Great Wall Motors’ subsidary company Svolt’s BMS for a BEV & PHEV

Nanotechnology in Batteries

Nanotechnology can play a significant role in the achievement of specific performance objectives in batteries. Conventionally, graphite powder has been used as an intercalation material on the negative electrode for lithium ion batteries. The rate of removal or insertion of lithium and the battery capacity can be improved by replacing micrometer-sized powder with carbon nanomaterials such as carbon nanotubes. Since carbon nanotubes have a high surface area, they can bind much higher concentrations of lithium. Nanowires made of titanium dioxide (TiO2), vanadium oxide (V2O5) or tin oxide (SnO) are also promising as negative electrode materials.

  • Nanoparticle matrices in battery electrodes can drastically increase their ability to store lithium ions, increasing the storage density of the battery.

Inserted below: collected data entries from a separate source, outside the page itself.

-- ==== Sys2Proof/Tests/Slice0.lean ====
section
/-! SUPPORT. Tests: ill-formed commands, worked cases of the spec, and for every statement with hypotheses a state and
operands that meet them, clause by clause, at boundary values where a clause has a range. Expected values come from the
spec's worked cases and tables, or are computed by hand from its rules. -/

namespace Sys2Proof.Tests

open Sys2Proof.Machine

-- one theorem after another: a theorem the kernel decides waits for all before it
set_option Elab.async false

/-! ## Helpers -/

/-- A body area that begins with some bytes. -/
def body (bs : List Byte) : List Byte := bs ++ List.replicate (240 - bs.length) 0

/-- A COMMAND with an argument. -/
def command (args : List Byte) : CommandFields :=
  { tag := 7, table := 0, count := 0, length := BitVec.ofNat 8 args.length, body := body args }

/-- The bytes of a numeric field. -/
def field (v : Nat) : List Byte := 1#8 :: natToBytes 7 v

/-- A WRITE of numbers from an index on. -/
def write (index : Byte) (vs : List Nat) : WriteFields :=
  { tag := 7, index := index, count := BitVec.ofNat 8 vs.length, length := BitVec.ofNat 8 (8 * vs.length),
    body := body (vs.flatMap field) }

/-- A RELAY to a lane. -/
def relayTo (lane length : Byte) : RelayFields :=
  { tag := 7, table := 0, lane := lane, count := 0, length := length, body := body [1, 2] }

/-- A superframe of a marker, an echo and aux bytes, with its CRC-32. -/
def superframe (line tag tally : Nat) (echo : List Byte) (aux : List Byte) : List Byte :=
  let bs := natToBytes 2 line ++ [BitVec.ofNat 8 (tag + 16 * tally)] ++ echo ++
    [0, BitVec.ofNat 8 aux.length] ++ aux
  bs ++ natToBytes 4 (crc32 bs).toNat

/-- No echo. -/
def noEcho : List Byte := [0, 0, 0, 0]

/-- The parts of a superframe that carries a marker and nothing else. -/
def markerOnly (line : Nat) (tag : Fin 16) : Downstream :=
  { line := line, tag := tag, tally := .off, echo := none, cells := [], aux := [] }

/-- An item whose check agrees. -/
def item (control : LaneBits) (data : List LaneBits) : LaneItem :=
  { control := control, data := data ++ [crc16 (control :: data)], codingError := false }

/-- The state after reset with the link in ONLINE at P4. -/
def online : State := { State.reset with tle := { resetTle with link := .online, carrier := true } }

/-- Every lane in one state. -/
def lanesIn (st : LaneState) (s : State) : State :=
  { s with slr := { s.slr with lanes := Vector.replicate 4 { resetLane with state := st, supplyGood := true } } }

/-- The state after reset with every lane in UP. -/
def lanesUp : State := lanesIn .up State.reset

/-- A request of a lane. -/
def request (st : RequestStatus) : Request := { tag := 9, payload := [1], status := st, answer := [], retries := 1 }

/-- Every lane's relay with one request in flight. -/
def oneInFlight (s : State) : State :=
  { s with bcr := Vector.replicate 4 { queue := [request .inFlight], timer := true, held := none } }

/-- The RTU in LOCKED after a marker of line 5 at time 10000, with Lp 1850, Dapp 100 and so advance 1 and wait 1650. -/
def lockedRtu : Rtu :=
  { resetRtu with
    timing := .locked, prev := some { line := 5, tag := 0, time := 10000 }, lp := some 1850, dapp := some 100,
    advance := some 1, wait := some 1650, lockCount := 8, lockRef := some 1850, deadline := some 11914,
    lastTick := some { label := { frame := 0, num := 6 }, time := 11650 },
    head := some { frame := 0, num := 5 }, triggered := some 0 }

/-- The link in ONLINE and the RTU in LOCKED. -/
def locked : State := { online with rtu := lockedRtu }

/-- A state with a tick of frame 0 due. -/
def withTick (num : Nat) (s : State) : State :=
  { s with rtu := { s.rtu with ticks := [{ label := { frame := 0, num := num }, time := 11650 }] } }

/-- A full Egress. -/
def fullEgress (s : State) : State :=
  { s with lma := { s.lma with egress := List.replicate 8 (.commandAnswer 0 .ok 8) } }

/-- A VIDEO cell. -/
def cell : VideoCell := { frame := 0, line := 1, index := 0, descriptor := none, payload := 0 }

/-- A supply output that is ON and GOOD. -/
def goodOutput : Supply := { enable := true, good := true, timer := .none, faultHeld := false, input := true }

/-- A power state, with output 4 replaced. -/
def powered (p : PowerState) (next : Option Nat) (delay : Option (Fin 4)) (o : Supply) : State :=
  { State.reset with
    bss := { resetBss with power := p, nextStrobe := next, delay := delay, outputs := resetBss.outputs.set 4 o } }

/-! ## Ill-formed commands are refused by WellFormed -/

/-- A body shorter than a cell's body area. -/
theorem test_wellFormed_body : WellFormed (.commit { command [] with body := [] }) = false ∧
    WellFormed (.profileCapWrite { write 0 [1] with body := [1] }) = false ∧
    WellFormed (.relay { relayTo 0 1 with body := [] }) = false ∧
    WellFormed (.commit (command [])) = true := by decide +kernel

/-- A WRITE to a table with a row of its own is not a TABLE_WRITE. -/
theorem test_wellFormed_tableWrite : WellFormed (.tableWrite 12 (write 0 [1])) = false ∧
    WellFormed (.tableWrite 13 (write 0 [1])) = true := by decide +kernel

/-- A known Kind and a known command code have rows of their own. -/
theorem test_wellFormed_unknown :
    WellFormed (.unknownKind { kind := 2, tag := 0, table := 0, index := 0, count := 0, length := 0, body := body [] })
      = false ∧
    WellFormed (.unknownCommandCode 11 (command [])) = false ∧
    WellFormed (.unknownCommandCode 12 (command [])) = true := by decide +kernel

Image Credits: Argonne National Laboratory
  • The EPA’s( US Environmental Protection Agency) Design for the office of Pollution Prevention and Toxics, along with National Risk Management Research Laboratory in EPA’s Office of Research and Development, performed some research comprising a screening-level lifecycle assessment (LCA) of current lithium-ion (Li-ion) battery technologies for electric vehicles, and a next-generation battery component (anode) using single-walled carbon nanotube (SWCNT) technology.
  • A research team at the Ulsan National Institute of Science and Technology’s Interdisciplinary School of Green Energy focused on cutting down electric car charging time from hours to minutes. This innovative technology is aimed at improving the recharging time at least 30 times and speed 120 times compared to currently available lithium ion batteries.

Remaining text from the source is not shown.